Entries tagged browsershot

Crawling with Web Storage in PHP

Posted on 28. September 2019 Comments

Some pages have an extra screen before the real site appears, e.g. for age verification (like porn, for now anyways, or drug sites) or country/currency selection (like travel and big company sites). As far as I researched this, sometimes the selection is stored in a cookie, sometimes in Web Storage.

Crawling with Cookies is no problem with Guzzle.

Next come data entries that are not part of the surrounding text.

-- ==== Sys2Proof/Machine/SystemBodies.lean ====
section
/-!
DEFINITION. What the loop-path, transform and system instructions do (spec/04_ezham_instruction_set.md R150 to R153, R162 to R164; spec/03
R96 to R98; spec/05 R194 to R199), and the events of instruction fetch (spec/05 R178 to R181, R653; spec/13 R428, R429).
-/
namespace Sys2Proof.Machine

/-! ## Loop path and transform (R150 to R153) -/

/-- Register b + p of group G. -/
def groupReg (g p : Fin 4) : Fin 16 := ⟨4 * g.val + p.val, by omega⟩

/-- SMPRD (R95, R150). -/
def smprdBody (rd : Fin 16) (n : Fin 4) (c : Cabinet) : Ret :=
  { c := setD rd c.core.s[n] c, ops := [{ alu := true, dst := [.d rd.val] }] }

/-- DUTY (R63, R151): its commit follows its retirement. -/
def dutyBody (g : Fin 4) (mask : Fin 16) (c : Cabinet) : Ret :=
  if !c.frame.inRun then illegal c
  else
    let src := (List.finRange 4).filter (fun p => mask.val / 2 ^ p.val % 2 = 1)
    { c := c, duty := some (mask.val, (List.finRange 4).map (fun p => getD (groupReg g p) c)),
      ops := [{ alu := true, src := src.map (fun p => .d (groupReg g p).val) }] }

/-- WAITF (R64, R65, R127). -/
def waitfBody (c : Cabinet) : Ret :=
  if c.frame.inRun then { c := c, ends := true, ops := [{ sync := true }] }
  else if c.level = .user then privileged c
  else if c.frame.running then { c := { c with pipe := { c.pipe with hold := .waitf } } }
  else { c := c }

/-- An XFORM variant (R152): `f` is its function, `n` its cycles, `ins` the number of its inputs, `outs` of its results. -/
def xformBody (f : Word → Word → Word → Word → XformRes) (n ins outs : Nat) (g : Fin 4) (c : Cabinet) : Ret :=
  let r (p : Fin 4) : Fin 16 := groupReg g p
  let x := f (getD (r 0) c) (getD (r 1) c) (getD (r 2) c) (getD (r 3) c)
  let c1 := setD (r 1) x.b1 (setD (r 0) x.b0 c)
  let c2 := if outs = 4 then setD (r 3) x.b3 (setD (r 2) x.b2 c1) else c1
  { c := putFlags { sticky := if x.sat then satFlag else 0 } c2,
    ops := [{ mac := true, stall := n, afterBranch := true,
              src := ((List.finRange 4).take ins).map (fun p => .d (r p).val),
              dst := ((List.finRange 4).take outs).map (fun p => .d (r p).val) }] }

/-! ## System (R162 to R164) -/

/-- NOP. -/
def nopBody (c : Cabinet) : Ret := { c := c, ops := [{ alu := true }] }

/-- SYS: vector 11 as a trap. -/
def sysBody (c : Cabinet) : Ret := { c := c, trap := some { vec := 11 }, ops := [{ sync := true }] }

/-- BRK: vector 12 as a fault. -/
def brkBody (c : Cabinet) : Ret := Ret.faulted c { vec := 12 } [{ sync := true }]

/-- SYNC.I (R128, R196): the cache, the line buffer and the fetch buffer are invalidated; a run is not affected. -/
def syncIBody (c : Cabinet) : Ret :=
  let ops : List Micro := [{ sync := true }]
  if c.frame.inRun then { c := c, ops := ops }
  else { c := { c with pipe := { c.pipe with cache := [], lineBuf := none, fill := none, fetchBuf := [] } }, ops := ops }

/-- SYNC.C (R127, R128, R199). -/
def syncCBody (c : Cabinet) : Ret :=
  let ops : List Micro := [{ sync := true }]
  if c.frame.inRun then { c := c, ops := ops }
  else if c.level = .user then privileged c
  else { c := applyAllDeferred c, ops := ops }

/-- The ICU holds a pending source that is enabled (R164). -/
def anyPending (c : Cabinet) : Bool := (List.finRange 128).any (fun n => c.icu.src[n].pend && c.icu.src[n].en)

/-- WFI (R127, R128, R164): it retires when an enabled source pends, and holds issue until then. -/
def wfiBody (c : Cabinet) : Ret :=
  if c.frame.inRun then illegalY c
  else if c.level = .user then privileged c
  else if anyPending c then { c := c, first := true }
  else { c := { c with pipe := { c.pipe with hold := .wfi } }, stay := true }

/-- The syllable of WFI. -/
def wfiSyl : Syl := 0x3E40

/-- A WFI that holds issue retires when an enabled source pends; a deliverable interrupt is taken before the next instruction (R164). -/
def wfiWake (c : Cabinet) : Cabinet :=
  if c.pipe.hold == .wfi && mayEnter c && anyPending c then
    finishSup .y wfiSyl 0 c { c := { c with pipe := { c.pipe with hold := .none } }, first := true }
  else c

/-- MTC (R96 to R98, R197). -/
def mtcBody (n : Fin 32) (rd : Fin 16) (c : Cabinet) : Ret :=
  let w := getD rd c
  let ops : List Micro := [{ alu := true, src := [.d rd.val], dst := if n.val = 0 then [.flags] else [] }]
  if c.frame.inRun then
    if n.val = 0 then { c := setFlags w c, ops := ops } else Ret.faulted c { vec := 3 } ops
  else if (ctlLowest n.val).isNone then { c := c, ops := ops }
  else if !ctlReach c.level n.val then privileged c
  else
    let old := ctlGet n.val c
    let w' := if n.val = 0 ∧ fld w 12 2 = 2 then setFld w 12 2 (fld old 12 2) else w
    if (ctlCard n.val).violates c.level old w' then privileged c
    else { c := ctlWrite n.val w c, ops := ops }

/-- MFC (R96, R97, R171). -/
def mfcBody (rd : Fin 16) (n : Fin 32) (c : Cabinet) : Ret :=
  if !ctlReach c.level n.val then privileged c
  else
    let v := if n.val = 0 then pswRead c else if (ctlLowest n.val).isNone then 0 else ctlGet n.val c
    { c := setD rd v c,
      ops := [{ alu := true, src := if n.val = 0 then [.flags] else if n.val = 8 then [.a 7] else [], dst := [.d rd.val], oldest := n.val == 0 }] }

/-- The physical word that PWRITE stores (R109, 13 R442). -/
def pwriteWord (c : Cabinet) (syl : BitVec 14) : BitVec 16 :=
  let w := physSyl syl
  if c.par.inj then
    BitVec.ofNat 16 (w.toNat % 256 + fld c.par.inject 4 1 * 2 ^ 8 + (w.toNat / 512 % 64) * 2 ^ 9 + fld c.par.inject 5 1 * 2 ^ 15)
  else w

/-- PWRITE (R163, R194). -/
def pwriteBody (an : Fin 8) (rd : Fin 16) (c : Cabinet) : Ret :=
  if c.frame.inRun then illegalY c
  else if c.level = .user then privileged c
  else
    let a := getA an.val c
    if a.toNat ≥ 0x20000 then Ret.faulted c { vec := 8, acc := .store, addr := a }
    else { c := setA an.val (a + 1) (progWrite a.toNat (pwriteWord c ((getD rd c).setWidth 14)) c) }

/-! ## Events of instruction fetch -/

/-- LINE_FILL_COMPLETE (R179; 13 R432, R434): the fill in progress delivers its line; a syllable at the program counter that
fails parity raises a machine check. -/
def lineFillComplete (c : Cabinet) : Cabinet :=
  match c.pipe.fill with
  | none => c
  | some f =>
    if !c.clocksRun then c
    else
      let c := deliverLine f.line c
      let pc := c.core.pc.toNat
      if supReady c && lineOf pc == f.line.line then
        let r := checkWord pc (f.line.words[pc % 16]?.getD 0) c
        if r.2 then { r.1 with pipe := { r.1.pipe with fault := some fetchCheck } } else r.1
      else c

/-- FETCH_REDIRECT (R653): an older fill that has not delivered is abandoned, one that has is kept, and a fill for the line at
the program counter starts where that line is not held. -/
def fetchRedirect (c : Cabinet) : Cabinet :=
  if !c.clocksRun || c.frame.inRun then c
  else
    let c := redirectFill c
    let c := { c with pipe := { c.pipe with fetchBuf := [] } }
    let pc := c.core.pc.toNat
    if pc < 0x20000 && !cacheHas c (lineOf pc) && !bufferHas c (lineOf pc) then startFill pc c else c

/-- CACHE_PARITY_REFETCH (13 R428, R429): a syllable of the instruction at the program counter fails parity in the cache or the
line buffer; the line is invalidated and filled again. `second`: the instruction's second syllable; `l8`, `l6` the failing
lanes; `leak`: a leak of the bucket falls in the same cycle. -/
def cacheRefetch (second l8 l6 leak : Bool) (c : Cabinet) : Cabinet :=
  let a := c.core.pc.toNat + second.toNat
  let line := lineOf a
  let inBuf := bufferHas c line && !cacheHas c line
  let short := coreLen (sylOf (fetchWord c.core.pc.toNat c).2) != 2
  if !supReady c || a ≥ 0x20000 || !(cacheHas c line || inBuf) || !(l8 || l6) || (second && short) then c
  else
    let c := parCorrect c.core.pc.toNat a l8 l6 inBuf leak (cacheDrop line c)
    let l := storeLine c line
    let r := checkWord a (l.words[a % 16]?.getD 0) (deliverLine l (countFill a c))
    if r.2 then { r.1 with pipe := { r.1.pipe with fault := some fetchCheck } } else r.1

end Sys2Proof.Machine
end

But for example, at https://cannabis.wiki the age verification is stored in the Local Storage as you can see in the Chrome DevTools:

image

Using spatie/crawler we can inject a Browsershot (puppeteer) instance, that sets the localStorage key ageConfirmed through custom JavaScript:

$js = "localStorage.setItem('ageConfirmed', '1');";
$browsershot->setOption('addScriptTag', json_encode(['content' => $js]));

However, the code is only injected after the side is already loaded. Therefore we have to use JavaScript to reload the page:

$js = "localStorage.setItem('ageConfirmed', '1');location.reload()";
$browsershot->setOption('addScriptTag', json_encode(['content' => $js]));

You can test this on the console e.g. by using ->save($pathToFile); and have a look at the screenshot to see if it worked.